# Model
#### Charlie Liou

In [3]:
#import numpy as np, pandas as pd
import string, re
import os, glob, requests
from bs4 import BeautifulSoup
from itertools import chain

Much of this is adapted from Kevin Knight's [A Statistical MT Tutorial Workbook.](http://www.isi.edu/natural-language/mt/wkbk.rtf)

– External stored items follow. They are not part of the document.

/-- PERST and PERST_RELEASE (R404, R412), HOST_LINK_DOWN and HOST_LINK_UP (R402, R411), HOST_MEM_WRITE (R405, R407),
HOST_MEM_READ and BI_SNOOP_RESPONSE (R405, R406), CXL_CACHE_COMPLETION (R413), DOE_DISCOVERY and CDAT_READ (R410),
HDM_DECODER_COMMIT (R405). -/
def Obligations.HostPortCommandsComplete : Prop :=
  ∀ (s : State) (t : Time),
    let u := s.dev
    let d := u.advance t
    (let e := (List.range 16).foldl (fun d i => d.setRw R.SVC_OUT_enable i 0) (hostDown d)
     Becomes (.perst t) s (drainRequests (onCore 1 takeReady
      ((resetHp e).modHost (fun h => { h with held := true, perst := true }))))) ∧
    Becomes (.perstRelease t) s (d.modHost (fun h =>
      { h with perst := false, held := decide (d.get R.PWR_STATE_state = 3 ∧ d.get R.SEC_BOOT_stage = 0) })) ∧
    Becomes (.hostLinkDown t) s (drainRequests (onCore 1 takeReady (hostDown d))) ∧
    (∀ wide fast : Bool, d.host.held = false → d.is R.HOST_STATUS_link_up = false →
      Becomes (.hostLinkUp wide fast t) s ((sendPending (((d.set R.HOST_STATUS_link_up 0 1).set R.HOST_STATUS_width 0
        (if wide then 16 else 8)).setB R.HOST_STATUS_rate 0 fast)).raise E.HOST_LINK_UP)) ∧
    (∀ (die : Die) (a : BitVec 39) (dirty : Option (List Byte)),
      let l := hostLine die.val a.toNat
      let drop := fun (xs : List Nat) => xs.filter (fun x => !decide (x = l))
      d.host.snoopOut.contains l = true →
      let e := match dirty with
        | some bs => hbmWrite die.val (a.toNat / 64 * 64) (bs.take 64) d
        | none => d
      let f := showSnoop (e.modHost (fun h => { h with snoop := drop h.snoop, snoopOut := drop h.snoopOut }))
      let go := fun d => drainRequests (onCore 1 takeReady (freePackets (fun d p => d.packetLines p) d))
      (f.host.waitReads = [] → Becomes (.biSnoopResponse die a dirty t) s (go f)) ∧
      (∀ r rest, f.host.waitReads = r :: rest → Becomes (.biSnoopResponse die a dirty t) s
        (go (cachedRead r (f.modHost (fun h => { h with waitReads := rest })))))) ∧
    (u.is R.HOST_STATUS_link_up = true →
      (∀ (a : Word) bs die x, u.hdmAt a.toNat bs.length = some (die, x) → u.coreUp die = true →
        (die = 0 ∨ u.isthmusUp = true) → u.bytesTrain die x bs.length = false →
        let e := wakeFor die x bs.length u
        e.hdmAt a.toNat bs.length = some (die, x) → e.is R.HOST_STATUS_link_up = true →
        Becomes (.hostMemWrite a bs false) s (hbmWrite die x bs e) ∧
        Becomes (.hostMemWrite a bs true) s ((e.inc C.HOST_COUNTS_poisoned).raise E.HOST_POISON)) ∧
      (∀ (a : Word) us die x, u.hdmAt (a.toNat / 64 * 64) 64 = some (die, x) → u.coreUp die = true →
        (die = 0 ∨ u.isthmusUp = true) → u.bytesTrain die x 64 = false →
        let e := takeHbmUpsets us (wakeFor die x 64 u)
        e.hdmAt (a.toNat / 64 * 64) 64 = some (die, x) → e.is R.HOST_STATUS_link_up = true →
        Becomes (.hostMemRead a false us) s (answerRead (hbmKey die x) e) ∧
        Becomes (.hostMemRead a true us) s (cachedRead (hostLine die x) e)) ∧
      (∀ (n : Fin 4) (base : Word), u.hdmSize n.val ≠ 0 → u.host.held = false → Becomes (.hdmDecoderCommit n base) s
        (((u.set R.HOST_HDM_size n (u.hdmSize n.val)).set R.HOST_HDM_base n (base.toNat / 0x10000000)).set
          R.HOST_HDM_committed n 1)) ∧
      (∀ (m : Fin 2) (i : BitVec 8),
        let l := u.doeTypes m.val
        let e := l.getD i.toNat (0xFFFF, 0)
        Becomes (.doeDiscovery m i) s (doeAnswer m.val (leBytes 2 e.1 ++ leBytes 1 e.2 ++
          leBytes 1 (if i.toNat + 1 < l.length then i.toNat + 1 else 0)) u)) ∧
      (∀ n : BitVec 16, n.toNat < 4 → Becomes (.cdatRead n) s (doeAnswer 0 (cdatEntry n.toNat) u))) ∧
    (u.coreUp 1 = true → ∀ (use : CxlUse) (off : BitVec 32) bs, u.cacheOpen use = true →
      Becomes (.cxlCacheCompletion use off false bs) s (noteCache use off.toNat false bs u) ∧
      Becomes (.cxlCacheCompletion use off true bs) s (cacheLost use (noteCache use off.toNat true bs u)))

/-- ARP_REQUEST and FCS_FAILED_FRAME (R415), ROCE_READ_RESPONSE and ROCE_ACK_TIMEOUT (R416, R418), PFC_PAUSE (R414),
QUAY_TARGET_ENABLE and QUAY_TARGET_DISABLE (R417), QUAY_LINK_DOWN and QUAY_LINK_UP (R419). It rests on the choices of
notes/assumptions, entries 85 and 119. -/
def Obligations.QuayCommandsComplete : Prop :=
  ∀ (s : State) (t : Time), s.dev.coreUp 1 = true → s.dev.quayPresent = true →
    let u := s.dev
    let d := u.advance t
    d.quayPresent = true →
    (∀ (q : Fin 2) (ip from0 : BitVec 32) (mac : BitVec 48), u.quayUp q.val = true →
      ip.toNat = u.get R.QUAY_PORT_ipv4 q → Becomes (.arpRequest q ip mac from0) s (sendQuay (.arp q.val mac from0) u)) ∧
    (∀ q : Fin 2, u.quayUp q.val = true →
      Becomes (.fcsFailedFrame q .fcs) s (u.inc C.QUAY_COUNTS_fcs_errors q) ∧
      Becomes (.fcsFailedFrame q .icrc) s (u.inc C.QUAY_COUNTS_icrc_errors q) ∧
      Becomes (.fcsFailedFrame q .other) s u) ∧
    (∀ (k : Fin 64) (psn : BitVec 24) (marked : Bool) bs r rest, d.get R.QUAY_TARGET_state k = qsReady →
      d.quayUp (d.get R.QUAY_TARGET_port k) = true →
      let e := if marked then sendCnp k.val d else d
      let want := r.psn + BitVec.ofNat 24 r.got
      (e.qp k.val).reads = r :: rest →
      (psn = want → bs.length = Nat.min quayMtu (r.len - quayMtu * r.got) →
        Becomes (.roceReadResponse k psn marked bs t) s (takeResponse k.val r rest bs e)) ∧
      (psn ≠ want → (psn - want).toInt > 0 → (e.qp k.val).again = false →
        Becomes (.roceReadResponse k psn marked bs t) s (retryReads k.val e))) ∧
    (∀ k : Fin 64, d.get R.QUAY_TARGET_state k = qsReady → (d.qp k.val).reads ≠ [] →
      tdiff t (d.qp k.val).timerAt ≥ (quayTimeout : Nat) → Becomes (.roceAckTimeout k t) s (retryReads k.val d)) ∧
    (∀ (q : Fin 2) (n : BitVec 3) (quanta : BitVec 16), d.quayUp q.val = true → n.toNat = d.get R.QUAY_PORT_pcp q →
      let stop := d.now + BitVec.ofNat 64 (quanta.toNat * 2048 / 100)
      let e := { d with quay := { d.quay with pauseEnd := tput 0 d.quay.pauseEnd q.val stop } }
      (quanta.toNat ≠ 0 → Becomes (.pfcPause q n quanta t) s (e.setB R.QUAY_PORT_paused q true)) ∧
      (quanta.toNat = 0 →
        let f := e.setB R.QUAY_PORT_paused q false
        Becomes (.pfcPause q n quanta t) s (((List.range 64).filter (fun t =>
          decide (f.get R.QUAY_TARGET_port t = q.val ∧ (f.qp t).waiting ≠ []))).foldl (fun d t => issueReads t d) f))) ∧
    (∀ (k : Fin 64) (v : Word),
      (d.is R.QUAY_TARGET_enable k = false →
        let e := dropReads k.val (setTarget k.val v.toNat d)
        let f := e.modQp k.val (fun x => { x with next := BitVec.ofNat 24 (e.get R.QUAY_TARGET_sq_psn k), cnpAt := none })
        let g := (f.set R.QUAY_TARGET_enable k 1).set R.QUAY_TARGET_state k qsReady
        let down := tget none g.quay.downAt (g.get R.QUAY_TARGET_port k) = some (cycleOf g.now)
        (¬ down → Becomes (.quayTargetEnable k v t) s g) ∧
        (down → Becomes (.quayTargetEnable k v t) s (targetError k g))) ∧
      (u.is R.QUAY_TARGET_enable k = true → Becomes (.quayTargetDisable k v) s (failFetches k.val (dropReads k.val
        ((u.set R.QUAY_TARGET_enable k 0).set R.QUAY_TARGET_state k qsIdle)))) ∧
      (u.is R.QUAY_TARGET_enable k = false → Becomes (.quayTargetDisable k v) s (setTarget k.val v.toNat u))) ∧
    (∀ q : Fin 2,
      (d.is R.QUAY_PORT_link_up q = true →
        let c := (d.set R.QUAY_PORT_link_up q 0).set R.QUAY_PORT_paused q 0
        let c := { c with quay := { c.quay with downAt := tput none c.quay.downAt q.val (some (cycleOf c.now)) } }
        let e := (c.inc C.QUAY_COUNTS_link_downs q).raise E.QUAY_LINK_DOWN none (some q.val)
        let f := ((List.range 64).filter (fun t => decide (e.get R.QUAY_TARGET_port t = q.val ∧
          e.get R.QUAY_TARGET_state t = qsReady))).foldl (fun d t => targetError t d) e
        (f.get R.TIME_PTP_state q = ptIdle → Becomes (.quayLinkDown q t) s f) ∧
        (f.get R.TIME_PTP_state q ≠ ptIdle → Becomes (.quayLinkDown q t) s
          (chooseSource false ((f.modPtp q.val (fun x => { x with gm := none })).set R.TIME_PTP_state q ptLost)))) ∧
      (d.is R.QUAY_PORT_enable q = true → d.is R.QUAY_PORT_link_up q = false → Becomes (.quayLinkUp q t) s
        ((d.set R.QUAY_PORT_link_up q 1).raise E.QUAY_LINK_UP none (some q.val))))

To write a statistical English to Chinese translator, we will consider English sentences $e$ and Chinese sentences $c$. This may seem like solving the opposite problem, but given $c$, we seek the English sentence that will maximize $P( e \mid  c)$ (that is, the most likely English sentence when given the Chinese sentence.) This reversal will be explained later. More formally, we are trying to find the english sentence $\vec{e}$ that satisfies

$$\vec{e} = arg\hspace{0.05cm} max\hspace{0.05cm}P(e \mid c)$$

How do we approach maximizing the probability $P(e \mid  c)?$ Given that we know Bayes' Theorem:

$$P( e \mid  c) = \dfrac{P(e)\hspace{0.05cm}P(c\mid e)}{P(c)}$$

the above equation becomes

$$\vec{e} = arg\hspace{0.05cm} max\hspace{0.05cm}P(e \mid c) = arg\hspace{0.05cm} max\hspace{0.05cm}P(e)\hspace{0.05cm}P(c \mid e)$$

This is pure Bayesian reasoning; think of the given Chinese sentence $c$ as a crime scene. Knight gives a good analogy for this: $e$ is the person who did the crime, $P(e)$ is the description of the person, and $P(c \mid e)$ is how they did it. There are possibly many people who fit the description of $P(e)$ but those people may not have the means of committing the crime. Likewise, there are possibly many people who have the means $P(c \mid e)$ of committing the crime but they don't fit the personality. We're trying to solve for the person who is most likely to commit the crime and has the means to commit it.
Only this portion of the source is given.